Collected data:
-- ==== Sys2Proof/Machine/Flags.lean ====
section
/-! DEFINITION. The Reporter's flags and reports: events and their entries (R153, R161), the words of the Status Block
(R152), their change marks, access faults (R155), the low-space flag (R27), the interrupt line (R156), and what follows
every command: the change marks and the doze timer (R159). -/

namespace Sys2Proof.Machine

/-! ## Events -/

/-- The refusal reasons (R29). -/
inductive Reason where
  | badField | notOpen | inUse | bound | overlap | tooSmall | locked | busy | noTrace | notesFull | badWaveform
  | unconfigured
deriving DecidableEq, Repr

/-- The reason codes (chapter on formats). -/
def Reason.code : Reason → Nat
  | .badField => 1 | .notOpen => 2 | .inUse => 3 | .bound => 4 | .overlap => 5 | .tooSmall => 6 | .locked => 7
  | .busy => 8 | .noTrace => 9 | .notesFull => 10 | .badWaveform => 11 | .unconfigured => 12

/-- The causes of RECORD_TORN (chapter on formats). -/
inductive TornCause where
  | partialWord | stall | restart
deriving DecidableEq, Repr

def TornCause.code : TornCause → Nat
  | .partialWord => 1 | .stall => 2 | .restart => 3

/-- The codes of the fault causes (Status Block word 7). -/
def FaultCause.code : FaultCause → Nat
  | .range => 1 | .reserved => 2 | .guarded => 3 | .region => 4

/-- The events of the part (event table of the chapter on formats). -/
inductive Event where
  | recordRefused (reason : Reason) (r : Record)
  | recordTorn (cause : TornCause) (header : Word) (offset : BitVec 12) (consumed : Nat)
  | recordOverrun (header : Word) (offset : BitVec 12)
  | resync (header : Word) (offset : BitVec 12) (hunt : Nat)
  | restarted (header : Word) (dropped : Nat)
  | lowSpace (used : Nat)
  | spaceAgain (used : Nat)
  | accessFault (addr : Word) (cause : FaultCause)
  | overflow (tag runId : Nat) (slot column : Fin 4) (index : Nat)
  | glyphsMissing (tag runId : Nat) (slot : Fin 4) (first substituted leftOut : Nat)
  | logFull (tag runId : Nat) (slot : Fin 4) (first : Nat)
  | highlightCut (tag noteId runId : Nat) (slot : Fin 4) (dropped held : Nat)
  | probeResult (tag noteId probeTag : Nat) (slot : Fin 4) (rect : Nat) (pageId : Word)
  | commitEmpty (tag : Nat) (auto : Bool) (slot : Fin 4) (number : BitVec 16)
  | updateDone (source : Option (Fin 4)) (mode : Mode) (repair : Bool) (commits : List (BitVec 16))
  | updateCancelled (source : Option (Fin 4)) (mode : Mode) (commits : List (BitVec 16))
  | panelFault (aborted : Nat)
  | panelFailed (ready : Nat)
  | tempInvalid (held : Option Int)
deriving DecidableEq, Repr

/-- A word made of fields, each a value, its lowest bit and its width; every other bit is 0 (R161). -/
def fieldsWord (fs : List (Nat × Nat × Nat)) : Word :=
  BitVec.ofNat 32 ((fs.map (fun f => f.1 % 2 ^ f.2.2 * 2 ^ f.2.1)).sum)

/-- The event kind. -/
def Event.kindCode : Event → Nat
  | .recordRefused .. => 0x01 | .recordTorn .. => 0x02 | .recordOverrun .. => 0x03 | .resync .. => 0x04
  | .restarted .. => 0x05 | .lowSpace .. => 0x06 | .spaceAgain .. => 0x07 | .accessFault .. => 0x10
  | .overflow .. => 0x20 | .glyphsMissing .. => 0x21 | .logFull .. => 0x22 | .highlightCut .. => 0x30
  | .probeResult .. => 0x40 | .commitEmpty .. => 0x50 | .updateDone .. => 0x60 | .updateCancelled .. => 0x61
  | .panelFault .. => 0x70 | .panelFailed .. => 0x71 | .tempInvalid .. => 0x72

/-- The event class (R156). -/
def Event.classOf : Event → Nat
  | .recordRefused .. | .recordTorn .. | .recordOverrun .. | .resync .. | .restarted .. | .lowSpace ..
  | .spaceAgain .. => 0
  | .accessFault .. => 1
  | .overflow .. | .glyphsMissing .. | .logFull .. => 2
  | .highlightCut .. => 3
  | .probeResult .. => 4
  | .commitEmpty .. => 5
  | .updateDone .. | .updateCancelled .. => 6
  | .panelFault .. | .panelFailed .. | .tempInvalid .. => 7

/-- The cause field of an UPDATE event: count 23–21, repair 20, mode 17–16 of the entry's first word. -/
def updateCause (mode : Mode) (repair : Bool) (commits : List (BitVec 16)) : Nat :=
  commits.length % 8 * 32 + (if repair then 16 else 0) + mode.code

/-- The reason or cause field. -/
def Event.causeField : Event → Nat
  | .recordRefused reason _ => reason.code
  | .recordTorn cause .. => cause.code
  | .accessFault _ cause => cause.code
  | .updateDone _ mode repair commits => updateCause mode repair commits
  | .updateCancelled _ mode commits => updateCause mode false commits
  | _ => 0

/-- A source in a tag field: the page slot, or 0xFF for PANEL. -/
def sourceTag : Option (Fin 4) → Nat
  | some i => i.val
  | none => 0xFF

/-- The tag field (R31 and the event tables of the chapters). -/
def Event.tagField : Event → Nat
  | .recordRefused _ r => r.tag
  | .recordTorn _ header .. => headerTag header
  | .recordOverrun header _ => headerTag header
  | .resync header .. => headerTag header
  | .restarted header _ => headerTag header
  | .overflow tag .. => tag
  | .glyphsMissing tag .. => tag
  | .logFull tag .. => tag
  | .highlightCut tag .. => tag
  | .probeResult tag .. => tag
  | .commitEmpty tag .. => tag
  | .updateDone source .. => sourceTag source
  | .updateCancelled source .. => sourceTag source
  | _ => 0

/-- Commit number `k` of a list, 0 beyond its end (R161). -/
def commitAt (commits : List (BitVec 16)) (k : Nat) : Nat := (commits.getD k 0).toNat

/-- The two payload words (event table of the chapter on formats). -/
def Event.payload : Event → Word × Word
  | .recordRefused _ r =>
    (fieldsWord [(headerKindCode r.header, 24, 8), (r.slot.val, 16, 2), (r.offset.toNat, 0, 12)], 0)
  | .recordTorn _ header offset consumed =>
    (fieldsWord [(headerKindCode header, 24, 8), (offset.toNat, 0, 12)], BitVec.ofNat 32 consumed)
  | .recordOverrun header offset =>
    (fieldsWord [(headerKindCode header, 24, 8), (offset.toNat, 0, 12)], BitVec.ofNat 32 (headerLength header))
  | .resync _ offset hunt => (fieldsWord [(offset.toNat, 0, 12)], BitVec.ofNat 32 hunt)
  | .restarted _ dropped => (0, BitVec.ofNat 32 dropped)
  | .lowSpace used => (BitVec.ofNat 32 used, 0)
  | .spaceAgain used => (BitVec.ofNat 32 used, 0)
  | .accessFault addr _ => (addr, 0)
  | .overflow _ runId slot column index =>
    (fieldsWord [(runId, 16, 16), (slot.val, 12, 2), (column.val, 8, 2)], BitVec.ofNat 32 index)
  | .glyphsMissing _ runId slot first substituted leftOut =>
    (fieldsWord [(runId, 16, 16), (slot.val, 12, 2), (first, 0, 11)],
     fieldsWord [(substituted, 16, 16), (leftOut, 0, 16)])
  | .logFull _ runId slot first => (fieldsWord [(runId, 16, 16), (slot.val, 12, 2)], BitVec.ofNat 32 first)
  | .highlightCut _ noteId runId slot dropped held =>
    (fieldsWord [(noteId, 16, 16), (runId, 0, 16)],
     fieldsWord [(slot.val, 24, 2), (dropped, 8, 10), (held, 0, 8)])
  | .probeResult _ noteId probeTag slot rect pageId =>
    (fieldsWord [(noteId, 16, 16), (probeTag, 8, 8), (slot.val, 4, 2), (rect, 0, 3)], pageId)
  | .commitEmpty _ auto slot number =>
    (fieldsWord [((if auto then 1 else 0), 24, 1), (slot.val, 16, 2), (number.toNat, 0, 16)], 0)
  | .updateDone _ _ _ commits =>
    (fieldsWord [(commitAt commits 0, 16, 16), (commitAt commits 1, 0, 16)],
     fieldsWord [(commitAt commits 2, 16, 16), (commitAt commits 3, 0, 16)])
  | .updateCancelled _ _ commits =>
    (fieldsWord [(commitAt commits 0, 16, 16), (commitAt commits 1, 0, 16)],
     fieldsWord [(commitAt commits 2, 16, 16), (commitAt commits 3, 0, 16)])
  | .panelFault aborted => (BitVec.ofNat 32 aborted, 0)
  | .panelFailed ready => (BitVec.ofNat 32 ready, 0)
  | .tempInvalid held =>
    match held with
    | some t => (fieldsWord [(1, 8, 1), ((BitVec.ofInt 8 t).toNat, 0, 8)], 0)
    | none => (0, 0)

/-- The four words of an event's entry with its time stamp (chapter on formats, R161). -/
def Event.words (e : Event) (time : Word) : List Word :=
  [fieldsWord [(e.kindCode, 24, 8), (e.causeField, 16, 8), (e.tagField, 8, 8)], time, e.payload.1, e.payload.2]

/-- The outstanding number, (P − C) mod 65536 (R153). -/
def Reporter.outstanding (r : Reporter) : Nat := (r.produced - r.consumed).toNat

/-- Raises an event: it is appended while fewer than 240 are outstanding, and otherwise dropped and counted (R153). -/
def State.raise (s : State) (e : Event) : State :=
  let r := s.reporter
  if r.outstanding < Config.eventEntries then
    let p := r.produced + 1
    let n := if r.nextIndex + 1 = Config.eventEntries then 0 else r.nextIndex + 1
    let entry : Entry :=
      { index := r.nextIndex, words := e.words s.time, enabled := s.tune.classMask.getLsbD e.classOf,
        producedAfter := p, nextAfter := n }
    { s with reporter := { r with produced := p, nextIndex := n, unwritten := r.unwritten ++ [entry] } }
  else
    { s with reporter := { r with dropped := sat16 (r.dropped + 1) } }

/-- Raises events one after another. -/
def State.raiseAll (s : State) (es : List Event) : State := es.foldl State.raise s

/-! ## Access faults (R155) -/

/-- Counts an access fault; the first since Fault Clear keeps its address and cause and raises ACCESS_FAULT. -/
def State.accessFault (s : State) (addr : BusAddr) (cause : FaultCause) : State :=
  let r := s.reporter
  if r.faultCount = 0 then
    State.raise
      { s with reporter :=
        { r with faultCount := 1, faultAddr := addr.setWidth 32, faultCause := some cause } }
      (.accessFault (addr.setWidth 32) cause)
  else
    { s with reporter := { r with faultCount := sat16 (r.faultCount + 1) } }

/-! ## The low-space flag (R27) -/

/-- The check of the used words against the marks in force, made each time either changes. -/
def State.checkSpace (s : State) : State :=
  if s.decoder.lowSpace then
    if s.usedWords ≤ 8 * s.tune.lowMark then
      State.raise { s with decoder := { s.decoder with lowSpace := false } } (.spaceAgain s.usedWords)
    else s
  else
    if 8 * s.tune.highMark ≤ s.usedWords then
      State.raise { s with decoder := { s.decoder with lowSpace := true } } (.lowSpace s.usedWords)
    else s

/-! ## The Status Block -/

/-- The decoder state code. -/
def DecoderState.code : DecoderState → Nat
  | .sync => 0 | .body .. => 1 | .skip .. => 2 | .hunt => 3

/-- The panel state code. -/
def PanelState.code : PanelState → Nat
  | .unconfigured => 0 | .off => 1 | .rising => 2 | .on => 3 | .holding => 4 | .suspended => 5 | .falling => 6
  | .failed => 7

/-- The update slot code, 0 for FREE. -/
def slotCode : Option Update → Nat
  | none => 0
  | some x => match x.state with
    | .loading => 1 | .ready => 2 | .active => 3 | .frozen => 4

/-- A flag as a bit. -/
def flag (b : Bool) : Nat := if b then 1 else 0

/-- The three bits of a page slot in word 11. -/
def PageSlot.statusBits (p : PageSlot) : Nat := flag p.isOpen + 2 * flag p.inCommit + 4 * flag p.live

/-- Word `k` of the Status Block as the quantities stand (chapter on formats). Word 0 shows P and N as they stood after
the newest written entry (R152), word 2 the 0 that the start-up clearing writes, words 18 to 63 are 0. -/
def State.statusWord (s : State) (k : Nat) : Word :=
  let r := s.reporter
  match k with
  | 0 => fieldsWord [(r.writtenNext, 16, 8), (r.writtenProduced.toNat, 0, 16)]
  | 1 => fieldsWord [(r.consumed.toNat, 0, 16)]
  | 3 => fieldsWord [(r.dropped, 0, 16)]
  | 4 => fieldsWord [(s.decoder.state.code, 24, 2), (s.decoder.ep.toNat, 0, 12)]
  | 5 => fieldsWord [(Config.queueEntries - s.usedEntries, 16, 6), (Config.queueWords - s.usedWords, 0, 12)]
  | 6 => fieldsWord [(s.decoder.stray, 16, 16), (s.decoder.skipped, 0, 16)]
  | 7 => fieldsWord [((match r.faultCause with | some c => c.code | none => 0), 16, 4), (r.faultCount, 0, 16)]
  | 8 => r.faultAddr
  | 9 => fieldsWord [(s.updates.repairs.length, 24, 4), (s.commit.pending.length, 16, 6),
                     (s.commit.nextNumber.toNat, 0, 16)]
  | 10 => fieldsWord [((match s.supply.reading with | some t => (BitVec.ofInt 8 t).toNat | none => 0), 16, 8),
                      (flag s.supply.reading.isSome, 15, 1), (s.bandNow, 8, 3), (flag s.supply.valid, 4, 1),
                      (s.supply.panel.code, 0, 4)]
  | 11 => fieldsWord [((s.page 0).statusBits, 0, 3), ((s.page 1).statusBits, 8, 3), ((s.page 2).statusBits, 16, 3),
                      ((s.page 3).statusBits, 24, 3)]
  | 12 => (s.page 0).pageId
  | 13 => (s.page 1).pageId
  | 14 => (s.page 2).pageId
  | 15 => (s.page 3).pageId
  | 16 => fieldsWord ((s.updates.slots.toList.take 8).zipIdx.map (fun u => (slotCode u.1, 4 * u.2, 3)))
  | 17 => fieldsWord ((s.updates.slots.toList.drop 8).zipIdx.map (fun u => (slotCode u.1, 4 * u.2, 3)))
  | _ => 0

/-- The Status Block words whose change marks are set by comparing what they show: every word of a Reporter field but
the host-written words 1 and 2 (R152, R154). -/
def comparedWords : List Nat := [0, 3, 4, 5, 6, 7, 8, 9, 10, 11, 12, 13, 14, 15, 16, 17]

/-- The marks of the words that show a new value after a command (R152). -/
def changedMarks (before after : State) : BitVec 18 :=
  comparedWords.foldl
    (fun m k => if before.statusWord k ≠ after.statusWord k then m ||| (1#18 <<< k) else m) 0

/-- A mark of a Status Block word. -/
def statusMark (k : Nat) : BitVec 18 := 1#18 <<< k

/-- The state with change marks added. -/
def State.addMarks (s : State) (marks : BitVec 18) : State :=
  { s with reporter := { s.reporter with marks := s.reporter.marks ||| marks } }

/-- A quantity that a Status Block word shows has changed: the word is marked, whatever becomes of the quantity later in
the same command (R152). -/
def State.touchStatus (s : State) (k : Nat) : State := s.addMarks (statusMark k)

/-- The Reporter has nothing unwritten (R152). -/
def Reporter.nothingUnwritten (r : Reporter) : Bool := r.unwritten.isEmpty && decide (r.marks = 0)

/-! ## The interrupt line (R156) -/

/-- The interrupt line: asserted while a pulse runs, and in LEVEL mode while attention is set (log entry 14). -/
def State.interruptLine (s : State) : Bool :=
  s.reporter.pulse || (!s.tune.pulseMode && s.reporter.attention)

/-! ## Doze (R159) -/

/-- The panel state allows doze and a PANEL record: UNCONFIGURED, OFF or FAILED. -/
def PanelState.isDown : PanelState → Bool
  | .unconfigured | .off | .failed => true
  | _ => false

/-- The idle conditions (R159). -/
def State.idleConditions (s : State) : Bool :=
  s.tune.dozeEnable && s.supply.panel.isDown && s.allFree && s.commit.pending.isEmpty && s.updates.repairs.isEmpty &&
  s.queue.isEmpty && (match s.decoder.state with | .sync | .hunt => true | _ => false) &&
  (match s.composer with | .idle => true | _ => false) &&
  (match s.commit.state with | .idle => true | _ => false) &&
  s.pages.toList.all (fun p => !(p.live && p.hasDirty)) && s.reporter.nothingUnwritten &&
  decide (s.supply.readingsAsked = 0) && (match s.startup with | .running => true | _ => false)

/-- The doze timer starts when the idle conditions come to hold while AWAKE, and is stopped when one ceases to hold. -/
def State.watchDoze (s : State) : State :=
  if s.doze.dozing then s
  else if s.idleConditions then
    match s.doze.timer with
    | some _ => s
    | none => { s with doze := { s.doze with timer := some s.tune.dozeDelay } }
  else { s with doze := { s.doze with timer := none } }

/-- What follows every command: the Status Block words that show a new value are marked, and the doze timer is
looked at. -/
def conclude (before after : State) : State := (after.addMarks (changedMarks before after)).watchDoze

/-- The answer of a command that finds its occasion. -/
def proceed (before after : State) : Host.Outcome State Fault Refusal := .next (conclude before after)

/-- The answer of a command whose occasion does not stand: the event it names cannot happen in this state (a stopped
timer does not expire, a block that is busy takes nothing), and nothing changes (log entry 4). -/
def noOccasion (s : State) : Host.Outcome State Fault Refusal := .next s

end Sys2Proof.Machine
end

Task item: Look above for the line holding "else if s.idleConditions then". Print it and every line after it, exactly, through the line holding "looked at. -/".

Response to the task:
  else if s.idleConditions then
    match s.doze.timer with
    | some _ => s
    | none => { s with doze := { s.doze with timer := some s.tune.dozeDelay } }
  else { s with doze := { s.doze with timer := none } }

/-- What follows every command: the Status Block words that show a new value are marked, and the doze timer is
looked at. -/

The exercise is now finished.